If you don't watch the Tonys -- if you have no real interest in Broadway -- I can't blame you. Broadway has catered to the tourist crowd hard in the last ten years and only recently pulled itself out of the jukebox musical genre (take the biggest hits of a mainstream artist & build a plot around it -- you know, ABBA, Beach Boys, Bob Dylan, etc.). But I think the American musical is swinging back to a proper display of talent and skill. Now, yes, the new trend is to make musicals based on popular films, and this clip is from the adaptation of Catch Me If You Can, the Spielberg/DiCaprio film. The star of the show -- Norbert Leo Butz -- won the Tony for Best Musical Actor last night for this show (and maybe this number), and he won a Tony a few years back for his work in the musical based on Dirty Rotten Scoundrels.

Anyway, in a Tonys show that was PACKED with talent this year, this number stood out even against hot, hot performances from The Book of Mormon and How to Succeed in Business Without Really Trying and Sister Act.
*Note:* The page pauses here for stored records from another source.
theorem rel_execLpiEntry (p : Nat) (tx : Bool) (s : State) {u : State} (h : execLpiEntry p tx s = .next u) : Rel 524288 s.dev u.dev := by
  refine run_rel (fun _ => ?_) h
  with_reducible repeat' first | assumption | decide | rfl | refine Rel.step (by apply rel_Dev_lpiEntry) ?_ ?_ | intro _ | dsimp only

theorem rel_execLpiExit (p : Nat) (tx : Bool) (s : State) {u : State} (h : execLpiExit p tx s = .next u) : Rel 524288 s.dev u.dev := by
  refine run_rel (fun _ => ?_) h
  with_reducible repeat' first | assumption | decide | rfl | refine Rel.step (by apply rel_Dev_lpiExit) ?_ ?_ | intro _ | dsimp only

theorem rel_execMdioComplete (phyData : Nat) (s : State) {u : State} (h : execMdioComplete phyData s = .next u) : Rel 524289 s.dev u.dev := by
  refine runAon_rel (fun _ => ?_) h
  with_reducible repeat' first | assumption | decide | rfl | refine Rel.step (by apply rel_Dev_mdioDone) ?_ ?_ | intro _ | dsimp only

theorem rel_execMdioRead (pf : Nat) (phy : Nat) (reg : Nat) (s : State) {u : State} (h : execMdioRead pf phy reg s = .next u) : Rel 4295491585 s.dev u.dev := by
  refine run_rel (fun _ => ?_) h
  with_reducible repeat' first | assumption | decide | rfl | refine Rel.step (by apply rel_Dev_mdio) ?_ ?_ | intro _ | dsimp only

theorem rel_execMdioWrite (pf : Nat) (phy : Nat) (reg : Nat) (data : Nat) (s : State) {u : State} (h : execMdioWrite pf phy reg data s = .next u) : Rel 4295491585 s.dev u.dev := by
  refine run_rel (fun _ => ?_) h
  with_reducible repeat' first | assumption | decide | rfl | refine Rel.step (by apply rel_Dev_mdio) ?_ ?_ | intro _ | dsimp only

theorem rel_execNetLinkDown (p : Nat) (localFault : Bool) (remoteFault : Bool) (s : State) {u : State} (h : execNetLinkDown p localFault remoteFault s = .next u) : Rel 524288 s.dev u.dev := by
  refine run_rel (fun _ => ?_) h
  with_reducible repeat' first | assumption | decide | rfl | refine Rel.step (by apply rel_Dev_netLinkDown) ?_ ?_ | intro _ | dsimp only

theorem rel_execNetLinkUp (p : Nat) (s : State) {u : State} (h : execNetLinkUp p s = .next u) : Rel 524288 s.dev u.dev := by
  refine run_rel (fun _ => ?_) h
  with_reducible repeat' first | assumption | decide | rfl | refine Rel.step (by apply rel_Dev_netLinkUp) ?_ ?_ | intro _ | dsimp only

theorem rel_execPauseExpire (p : Nat) (cls : Nat) (s : State) {u : State} (h : execPauseExpire p cls s = .next u) : Rel 524288 s.dev u.dev := by
  refine run_rel (fun _ => ?_) h
  with_reducible repeat' first | assumption | decide | rfl | refine Rel.step (by apply rel_Dev_pauseExpire) ?_ ?_ | intro _ | dsimp only

theorem rel_execPauseRefresh (p : Nat) (s : State) {u : State} (h : execPauseRefresh p s = .next u) : Rel 4295491584 s.dev u.dev := by
  refine run_rel (fun _ => ?_) h
  with_reducible repeat' first | assumption | decide | rfl | refine Rel.step (by apply rel_Dev_pauseRefresh) ?_ ?_ | intro _ | dsimp only

theorem rel_execPortApply (pf : Nat) (value : Word) (s : State) {u : State} (h : execPortApply pf value s = .next u) : Rel 5369430433 s.dev u.dev := by
  refine run_rel (fun _ => ?_) h
  with_reducible repeat' first | assumption | decide | rfl | refine Rel.step (by apply rel_Dev_portApply) ?_ ?_ | intro _ | dsimp only

theorem rel_execPortCntRel (pf : Nat) (p : Nat) (value : Word) (s : State) {u : State} (h : execPortCntRel pf p value s = .next u) : Rel 524289 s.dev u.dev := by
  refine run_rel (fun _ => ?_) h
  with_reducible repeat' first | assumption | decide | rfl | refine Rel.step (by apply rel_Dev_portRel) ?_ ?_ | intro _ | dsimp only

theorem rel_execPortCntSnap (pf : Nat) (p : Nat) (s : State) {u : State} (h : execPortCntSnap pf p s = .next u) : Rel 8590458881 s.dev u.dev := by
  refine run_rel (fun _ => ?_) h
  with_reducible repeat' first | assumption | decide | rfl | refine Rel.step (by apply rel_Dev_portSnap) ?_ ?_ | intro _ | dsimp only

theorem rel_execSvbBeaconLoss (s : State) {u : State} (h : execSvbBeaconLoss s = .next u) : Rel 524289 s.dev u.dev := by
  refine runAon_rel (fun _ => ?_) h
  with_reducible repeat' first | assumption | decide | rfl | refine Rel.step (by apply rel_Dev_svbBeaconLoss) ?_ ?_ | intro _ | dsimp only

theorem rel_execSvbBeaconReturn (s : State) {u : State} (h : execSvbBeaconReturn s = .next u) : Rel 524288 s.dev u.dev := by
  refine runAon_rel (fun _ => ?_) h
  with_reducible repeat' first | assumption | decide | rfl | refine Rel.step (by apply rel_Dev_svbBeaconReturn) ?_ ?_ | intro _ | dsimp only

theorem rel_execSvbTxFrame (collisions : Nat) (s : State) {u : State} (h : execSvbTxFrame collisions s = .next u) : Rel 4295688609 s.dev u.dev := by
  refine runAon_rel (fun _ => ?_) h
  with_reducible repeat' first | assumption | decide | rfl | refine Rel.step (by apply rel_Dev_svbTx) ?_ ?_ | intro _ | dsimp only

end Sys2Proof.Laws
end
This number, I think, stole the show, and god damn if I don't want to audition for a show right now.



And here's Harry Potter tearing it UP in his show. This kid is good.



Your Sister asked if, in all my theatre interest, if I ever wanted to be a song-and-dance man. Of course, but it's only been recently that I felt like I had the pipes to do a decent job. For example, the dentist in Little Shop of Horrors? I can do that.

 

Leo Bloom in The Producers? I can do that.



As I finished my run this morning, I passed a neighbor who's been in a few local shows with me, and he asked if I was coming back to work with the local company. If I didn't have such sour memories of bad choices and backstage drama, I'd hop at the chance to do the latest musical (Annie, by the way). But I can't risk shouldering Your Sister with a revived work schedule and the boy for such a chunk of time only for me to regret working with people who can't learn their lines.